Press "Enter" to skip to content

Pekan Budaya Papua 2025: Bima Arya Ingatkan Pentingnya Ilmu dan Akhlak

Social Media Share

Wamendagri Bima Arya membagikan inspirasi di Pekan Budaya Papua 2025.(Ist)

BOGOR, NP – Wakil Menteri Dalam Negeri (Wamendagri) Bima Arya Sugiarto menekankan dua kunci utama kesuksesan dalam hidup, yakni ilmu dan adab, saat berbicara di hadapan para siswa dalam Pekan Budaya Papua 2025, Jumat (31/10/2025), di Kampus Sekolah Anak Indonesia, Sentul, Kabupaten Bogor, Jawa Barat.

“Kalau ingin sukses, apa itu? Ilmu dan adab, sekali lagi ilmu dan adab,” tegas Bima dalam sambutannya.

Bima mengingatkan pentingnya ilmu sebagai jalan untuk meraih masa depan yang lebih baik. Ia mendorong siswa agar tidak berhenti belajar dan selalu konsisten menimba pengetahuan.

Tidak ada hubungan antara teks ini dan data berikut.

-- ==== Sys2Proof/Machine/Requests.lean ====
section
/-! DEFINITION. The requests the Image store performs, and the responses formed (R150 to R158, R162). -/

namespace Sys2Proof.Machine

/-- The head's response is formed and ready: progress PERFORMED (R161). -/
def State.answer (s : State) (p : Response) : State :=
  s.withService { s.service with ready := some p, progress := some .performed }

/-- The head's response, where there is a head to answer. -/
def State.answerHead (s : State) (f : Request → Response) : State :=
  match s.service.queue with
  | q :: _ => s.answer (f q)
  | [] => s

/-- Every group is DETACHED or SUSPENDED (R153, R158, R169). -/
def State.allAtRest (s : State) : Bool := channels.all fun g => (s.coupling.get g).state.atRest

/-! ### Transfers (R150 to R152) -/

/-- Whether a run of field indices contains a maintenance field. -/
def runHasMaintenance (first last : Nat) : Bool :=
  maintenanceFields.any fun i => decide (first ≤ i) && decide (i ≤ last)

/-- The outcome of an OPEN_TRANSFER, by the first test of R150 that holds. -/
def State.openOutcome (s : State) (first last : Nat) : Result :=
  if last < first ∨ 253 < last then .refusedRange
  else if s.images.transfer.isOpen then .refusedBusy
  else if runHasMaintenance first last && !s.images.setupLine then .refusedProtected
  else .done

/-- The transfer context after an OPEN_TRANSFER (R150). -/
def State.openedTransfer (s : State) (first last : Nat) : Transfer :=
  if s.openOutcome first last = .done then ⟨true, first, last, (first : Int) - 1, 0⟩ else s.images.transfer

/-- OPEN_TRANSFER (R150): the first index in the index field, the last in data word 0. -/
def State.performOpen (s : State) (q : Request) : State :=
  let first := q.area.index.toNat
  let last := (q.dataWord 0).toNat
  let t := s.openedTransfer first last
  (s.withImages { s.images with transfer := t }).answer
    (respond q (s.openOutcome first last) [word t.current, wordOfNat t.ignored])

/-- How many of `n` values of a TRANSFER_DATA have a field to land on (R151). -/
def Transfer.landing (t : Transfer) (n : Nat) : Nat := min n ((t.last : Int) - t.current).toNat

/-- The index the next value lands on. -/
def Transfer.next (t : Transfer) : Nat := (t.current + 1).toNat

/-- Whether any of the values landing would land on a maintenance field (R151). -/
def Transfer.landsOnMaintenance (t : Transfer) (n : Nat) : Bool :=
  decide (0 < t.landing n) && runHasMaintenance t.next (t.next + t.landing n - 1)

/-- The outcome of a TRANSFER_DATA of `n` values (R151). -/
def State.dataOutcome (s : State) (n : Nat) : Result :=
  if !s.images.transfer.isOpen then .refusedState
  else if n < 1 ∨ 8 < n then .refusedRange
  else if s.images.transfer.landsOnMaintenance n && !s.images.setupLine then .refusedProtected
  else .done

/-- The context after `n` values are taken: current steps on, values left over are ignored, and the run's end closes
it (R151). -/
def Transfer.advance (t : Transfer) (n : Nat) : Transfer :=
  { t with
    isOpen := decide (t.current + (t.landing n : Int) ≠ t.last)
    current := t.current + t.landing n
    ignored := t.ignored + (n - t.landing n) }

/-- Values written at successive indices from `at_` on. -/
def writeRun (img : Image) (at_ : Nat) : List Word → Image
  | [] => img
  | w :: ws => writeRun (img.put at_ w) (at_ + 1) ws

/-- The Image store after a TRANSFER_DATA of the request's values (R151). -/
def State.transferred (s : State) (q : Request) : ImageStore :=
  let n := q.area.count.toNat
  let t := s.images.transfer
  match s.dataOutcome n with
  | .done =>
    { s.images with staging := writeRun s.images.staging t.next ((List.range (t.landing n)).map q.dataWord)
                    transfer := t.advance n }
  | .refusedProtected => { s.images with transfer := { t with isOpen := false } }
  | _ => s.images

/-- TRANSFER_DATA (R151): the values in data words 0 to count - 1. -/
def State.performData (s : State) (q : Request) : State :=
  let images := s.transferred q
  (s.withImages images).answer
    (respond q (s.dataOutcome q.area.count.toNat)
      [word images.transfer.current, wordOfNat images.transfer.ignored, wordOfBool images.transfer.isOpen])

/-- CLOSE_TRANSFER (R152). -/
def State.performClose (s : State) (q : Request) : State :=
  if s.images.transfer.isOpen then
    (s.withImages { s.images with transfer := { s.images.transfer with isOpen := false } }).answer
      (respond q .done [word s.images.transfer.current, wordOfNat s.images.transfer.ignored])
  else s.answer (respond q .refusedState [])

/-! ### Commit (R153 to R155) -/

/-- The refusal of a COMMIT judged at once, or none when it is accepted (R153). -/
def State.commitRefusal (s : State) : Option Result :=
  if s.images.transfer.isOpen then some .refusedBusy
  else if !s.allAtRest then some .refusedState
  else if maintenanceDiffers s.images.staging s.images.active && !s.images.setupLine then some .refusedProtected
  else none

/-- COMMIT (R153): refused at once, or accepted with the expected check word from data word 0. -/
def State.performCommit (s : State) (q : Request) : State :=
  match s.commitRefusal with
  | some r => s.answer (respond q r [])
  | none =>
    s.withImages { s.images with
      commit := { s.images.commit with state := .checking, expected := q.dataWord 0, age := 0 } }

/-- The commit record after a check has found a CRC. -/
def State.withCheck (s : State) (state : CommitState) : State :=
  s.withImages { s.images with
    commit := { s.images.commit with state := state, computed := imageCrc s.images.staging } }

/-- The end of the check phase (R154). -/
def State.endCheck (s : State) : State :=
  let crc := (imageCrc s.images.staging).setWidth 32
  if s.images.commit.expected ≠ crc then
    (s.withCheck .none).answerHead fun q => respond q .refusedCheck [crc]
  else
    match validate s.images.staging with
    | some i =>
      (s.withCheck .none).answerHead fun q => { respond q .refusedInvalid [crc] with index := BitVec.ofNat 16 i }
    | none => s.withCheck .ready

/-- The check's end as an event: it occurs where a check is going on (R154). -/
def State.checkEnds (s : State) : State := if s.alive && s.images.commit.state == .checking then s.endCheck else s

/-- The commit copy, due when the commit state is READY (R155). -/
def State.commitCopy (s : State) : State :=
  if s.images.commit.state = .ready then
    (s.withImages { s.images with active := s.images.staging, commit := { s.images.commit with state := .none } }).answerHead
      fun q => respond q .done [s.images.commit.computed.setWidth 32, s.timer.cycleCount]
  else s

/-- The image a commit copy at this computation replaces, if one is due (R18, R76). -/
def State.replacedImage (s : State) : Option Image :=
  if s.images.commit.state = .ready then some s.images.active else none

/-! ### Live writes (R156, R157) -/

/-- An image with live values put in, in order. -/
def applyLive (img : Image) (values : List LiveValue) : Image := values.foldl (fun acc p => acc.put p.index p.value) img

/-- Whether a field lies within the Live window (R156). -/
def State.inLiveWindow (s : State) (f : Nat) : Bool := decide (s.images.liveLower < f) && decide (f < s.images.liveUpper)

/-- LIVE_WRITE (R157): the field in the index field, the value in data word 0. -/
def State.performLiveWrite (s : State) (q : Request) : State :=
  let f := q.area.index.toNat
  let values := s.images.pendingLive ++ [⟨f, q.dataWord 0⟩]
  if !s.inLiveWindow f then s.answer (respond q .refusedProtected [])
  else if !isLive f then s.answer (respond q .refusedProtected [])
  else
    match validate (applyLive s.images.active values) with
    | some i => s.answer { respond q .refusedInvalid [] with index := BitVec.ofNat 16 i }
    | none => (s.withImages { s.images with pendingLive := values }).answer (respond q .done [q.dataWord 0])

/-- The pending live writes applied to Active, the list emptied (R157). -/
def State.applyPendingLive (s : State) : State :=
  s.withImages { s.images with active := applyLive s.images.active s.images.pendingLive, pendingLive := [] }

/-- SET_LIVE_WINDOW (R156): the bounds in data words 0 and 1. -/
def State.performWindow (s : State) (q : Request) : State :=
  if !s.images.setupLine then s.answer (respond q .refusedProtected [])
  else if 254 < (q.dataWord 0).toNat ∨ 254 < (q.dataWord 1).toNat then s.answer (respond q .refusedRange [])
  else
    (s.withImages { s.images with liveLower := (q.dataWord 0).toNat, liveUpper := (q.dataWord 1).toNat }).answer
      (respond q .done [q.dataWord 0, q.dataWord 1])

/-! ### Calibration store (R158, R159) -/

/-- The refusal of a STORE_CALIBRATION, or none when it is accepted (R158). -/
def State.storeRefusal (s : State) : Option Result :=
  if !s.allAtRest then some .refusedState
  else if !s.images.setupLine then some .refusedProtected
  else none

/-- The new store count: the stored count plus 1 if Calibration valid was set, 1 otherwise (R158). Past the last value
of its range the spec states none: a free value, log entry 8. -/
def State.newStoreCount (s : State) : Word :=
  if s.images.calibrationValid then
    if s.calibration.count = 0xFFFFFFFF then Config.countPastMax s.draws else s.calibration.count + 1
  else 1

/-- STORE_CALIBRATION (R158): refused at once, or accepted and the write begun with Active's maintenance values. -/
def State.performStore (s : State) (q : Request) : State :=
  match s.storeRefusal with
  | some r => s.answer (respond q r [])
  | none =>
    (s.withImages { s.images with
      writing := some ⟨maintenanceValues s.images.active, s.newStoreCount⟩, calibrationValid := false }).withDraws
      (if s.images.calibrationValid && s.calibration.count == 0xFFFFFFFF then s.draws + 1 else s.draws)

/-- The end of a calibration store write (R159). -/
def State.endWrite (s : State) (w : CalibrationWrite) : State :=
  ((s.withCalibration ⟨w.fields, w.count, calibrationCrc w.fields w.count⟩).withImages
    { s.images with writing := none, calibrationValid := true }).answerHead fun q =>
      respond q .done [w.count, (calibrationCrc w.fields w.count).setWidth 32]

/-- The write's end as an event: it occurs where a write is going on (R159). -/
def State.writeEnds (s : State) : State :=
  match s.images.writing with
  | some w => if s.alive then s.endWrite w else s
  | none => s

end Sys2Proof.Machine
end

“Jadi Wakil Menteri Dalam Negeri itu karena saya sekolah, itu karena saya menimba ilmu. Jadi saya titip adik-adik, jangan putus sekolahmu, jangan lelah, jangan berhenti menimba ilmu karena itulah kunci sukses kalian,” ujar Bima.

Selain itu, Wamendagri menceritakan kebiasaan sejak kecil yang gemar membaca dan belajar. Menurutnya, ketekunan belajar menjadi modal utama yang membawanya menempuh pendidikan hingga jenjang doktoral.

Tak kalah penting, Bima menekankan adab atau akhlak sebagai pelengkap kesuksesan. “Adab itu adalah karakter. Percayalah, pintar saja tidak cukup untuk menjadi sukses,” ujarnya.

Ia menambahkan, adab yang baik membawa seseorang menjauhi perbuatan tercela, termasuk korupsi. Orang yang santun, ramah, dan menghargai orang lain, lanjutnya, lebih mudah diterima di lingkungan sosial maupun profesional.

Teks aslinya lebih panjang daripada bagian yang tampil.